### Dataset content ###
-- ==== Sys2Proof/Safety.lean ====
section
/-! DEFINITION. The terms of the claims: the properties of a state that every step keeps, when a request block is decided on
its own merits, and what its answer leaves, written from the rules and not from the meanings. -/

namespace Sys2Proof.Machine

/-! ### Properties that every step keeps -/

/-- The authority table's shape (R1, R6, R14): a deadline runs on DRIVE and STEER exactly while PIT holds them and never
elsewhere, AUTO(ASSIST) and the pending holders NONE and AUTO(ASSIST) are DRIVE's alone, and the winch boundary timer
runs exactly while WINCH has a pending holder. -/
def Authority.Shaped (a : Authority) : Prop :=
  (a.drive.deadline = true ↔ a.drive.holder = .pit) ∧ (a.steer.deadline = true ↔ a.steer.holder = .pit) ∧
    a.gear.deadline = false ∧ a.winch.deadline = false ∧
    a.steer.holder ≠ .auto .assist ∧ a.gear.holder ≠ .auto .assist ∧ a.winch.holder ≠ .auto .assist ∧
    (a.steer.pending = none ∨ a.steer.pending = some .radio) ∧
    (a.gear.pending = none ∨ a.gear.pending = some .radio) ∧
    (a.winch.pending = none ∨ a.winch.pending = some .radio) ∧
    (a.winchTimer = true ↔ a.winch.pending ≠ none)

/-- PIT holds DRIVE, STEER or GEAR while RXL is LIVE or HOLD only with pending holder RADIO (R8). -/
def State.HeardPit (s : State) : Prop :=
  s.rxl.link = .live ∨ s.rxl.link = .hold →
    (s.au.drive.holder = .pit → s.au.drive.pending = some .radio) ∧
      (s.au.steer.holder = .pit → s.au.steer.pending = some .radio) ∧
      (s.au.gear.holder = .pit → s.au.gear.pending = some .radio)

/-- Outside LIVE and HOLD the radio holds no row and waits for none: the entry to LOST and every reset take them away (R1,
R10, R153). -/
def State.RadioHeard (s : State) : Prop :=
  s.rxl.link ≠ .live ∧ s.rxl.link ≠ .hold →
    (s.au.drive.holder ≠ .radio ∧ s.au.drive.pending ≠ some .radio) ∧
      (s.au.steer.holder ≠ .radio ∧ s.au.steer.pending ≠ some .radio) ∧
      (s.au.gear.holder ≠ .radio ∧ s.au.gear.pending ≠ some .radio) ∧
      (s.au.winch.holder ≠ .radio ∧ s.au.winch.pending ≠ some .radio)

/-- An operation record exists only under a PIT holder of WINCH with no pending holder, and the WINCH entry is OPERATION
exactly while one exists (R4, R13, R127). -/
def State.RecordHeld (s : State) : Prop :=
  (s.wnc.record ≠ none → s.au.winch.holder = .pit ∧ s.au.winch.pending = none) ∧
    (s.au.image.winch.kind = .operation ↔ s.wnc.record ≠ none)

/-- BSV's lines, timer and states agree (R38, R39, R45): RAIL_EN is asserted exactly in ACTIVE outside FAULT, the park idle
timer runs only in ACTIVE and outside IDENT, IDENT is met in ACTIVE only, PWR_HOLD is released only in SHUTDOWN, and the
stage SHUTDOWN goes with the power state. -/
def Battery.Powered (b : Battery) : Prop :=
  (b.railEn = true ↔ b.power = .active ∧ b.stage ≠ .fault) ∧
    (b.parkTimer ≠ none → b.power = .active ∧ b.stage ≠ .ident) ∧
    (b.stage = .ident → b.power = .active) ∧
    (b.pwrHold = false → b.power = .shutdown) ∧
    (b.stage = .shutdown → b.power = .shutdown) ∧
    (b.power = .shutdown → b.stage = .shutdown ∨ b.stage = .cut ∨ b.stage = .fault)

/-- A KNOWN line position lies within the spool capacity in force (R105). -/
def Winch.Positioned (b : Winch) : Prop := ∀ p, b.position = some p → p ≤ b.capacity

/-- The receiver link's fields keep their ranges, the gap timer runs exactly outside ABSENT, and a recovery run is counted
in RECOVERING only (R151, R152, R153). -/
def Receiver.Linked (b : Receiver) : Prop :=
  b.slots.length = 12 ∧ (∀ v, some v ∈ b.slots → v ≤ 2000) ∧ (b.channels = 0 ∨ 4 ≤ b.channels ∧ b.channels ≤ 12) ∧
    (∀ n, b.lastCounter = some n → n < 16) ∧ (b.gap ≠ none ↔ b.link ≠ .absent) ∧ b.run ≤ 2 ∧
    (b.link ≠ .recovering → b.run = 0)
###
▸ Work to complete
Please return all of the entries shown above, exactly as they stand.

▸ Result for this exercise
-- ==== Sys2Proof/Safety.lean ====
section
/-! DEFINITION. The terms of the claims: the properties of a state that every step keeps, when a request block is decided on
its own merits, and what its answer leaves, written from the rules and not from the meanings. -/

namespace Sys2Proof.Machine

/-! ### Properties that every step keeps -/

/-- The authority table's shape (R1, R6, R14): a deadline runs on DRIVE and STEER exactly while PIT holds them and never
elsewhere, AUTO(ASSIST) and the pending holders NONE and AUTO(ASSIST) are DRIVE's alone, and the winch boundary timer
runs exactly while WINCH has a pending holder. -/
def Authority.Shaped (a : Authority) : Prop :=
  (a.drive.deadline = true ↔ a.drive.holder = .pit) ∧ (a.steer.deadline = true ↔ a.steer.holder = .pit) ∧
    a.gear.deadline = false ∧ a.winch.deadline = false ∧
    a.steer.holder ≠ .auto .assist ∧ a.gear.holder ≠ .auto .assist ∧ a.winch.holder ≠ .auto .assist ∧
    (a.steer.pending = none ∨ a.steer.pending = some .radio) ∧
    (a.gear.pending = none ∨ a.gear.pending = some .radio) ∧
    (a.winch.pending = none ∨ a.winch.pending = some .radio) ∧
    (a.winchTimer = true ↔ a.winch.pending ≠ none)

/-- PIT holds DRIVE, STEER or GEAR while RXL is LIVE or HOLD only with pending holder RADIO (R8). -/
def State.HeardPit (s : State) : Prop :=
  s.rxl.link = .live ∨ s.rxl.link = .hold →
    (s.au.drive.holder = .pit → s.au.drive.pending = some .radio) ∧
      (s.au.steer.holder = .pit → s.au.steer.pending = some .radio) ∧
      (s.au.gear.holder = .pit → s.au.gear.pending = some .radio)

/-- Outside LIVE and HOLD the radio holds no row and waits for none: the entry to LOST and every reset take them away (R1,
R10, R153). -/
def State.RadioHeard (s : State) : Prop :=
  s.rxl.link ≠ .live ∧ s.rxl.link ≠ .hold →
    (s.au.drive.holder ≠ .radio ∧ s.au.drive.pending ≠ some .radio) ∧
      (s.au.steer.holder ≠ .radio ∧ s.au.steer.pending ≠ some .radio) ∧
      (s.au.gear.holder ≠ .radio ∧ s.au.gear.pending ≠ some .radio) ∧
      (s.au.winch.holder ≠ .radio ∧ s.au.winch.pending ≠ some .radio)

/-- An operation record exists only under a PIT holder of WINCH with no pending holder, and the WINCH entry is OPERATION
exactly while one exists (R4, R13, R127). -/
def State.RecordHeld (s : State) : Prop :=
  (s.wnc.record ≠ none → s.au.winch.holder = .pit ∧ s.au.winch.pending = none) ∧
    (s.au.image.winch.kind = .operation ↔ s.wnc.record ≠ none)

/-- BSV's lines, timer and states agree (R38, R39, R45): RAIL_EN is asserted exactly in ACTIVE outside FAULT, the park idle
timer runs only in ACTIVE and outside IDENT, IDENT is met in ACTIVE only, PWR_HOLD is released only in SHUTDOWN, and the
stage SHUTDOWN goes with the power state. -/
def Battery.Powered (b : Battery) : Prop :=
  (b.railEn = true ↔ b.power = .active ∧ b.stage ≠ .fault) ∧
    (b.parkTimer ≠ none → b.power = .active ∧ b.stage ≠ .ident) ∧
    (b.stage = .ident → b.power = .active) ∧
    (b.pwrHold = false → b.power = .shutdown) ∧
    (b.stage = .shutdown → b.power = .shutdown) ∧
    (b.power = .shutdown → b.stage = .shutdown ∨ b.stage = .cut ∨ b.stage = .fault)

/-- A KNOWN line position lies within the spool capacity in force (R105). -/
def Winch.Positioned (b : Winch) : Prop := ∀ p, b.position = some p → p ≤ b.capacity

/-- The receiver link's fields keep their ranges, the gap timer runs exactly outside ABSENT, and a recovery run is counted
in RECOVERING only (R151, R152, R153). -/
def Receiver.Linked (b : Receiver) : Prop :=
  b.slots.length = 12 ∧ (∀ v, some v ∈ b.slots → v ≤ 2000) ∧ (b.channels = 0 ∨ 4 ≤ b.channels ∧ b.channels ≤ 12) ∧
    (∀ n, b.lastCounter = some n → n < 16) ∧ (b.gap ≠ none ↔ b.link ≠ .absent) ∧ b.run ≤ 2 ∧
    (b.link ≠ .recovering → b.run = 0)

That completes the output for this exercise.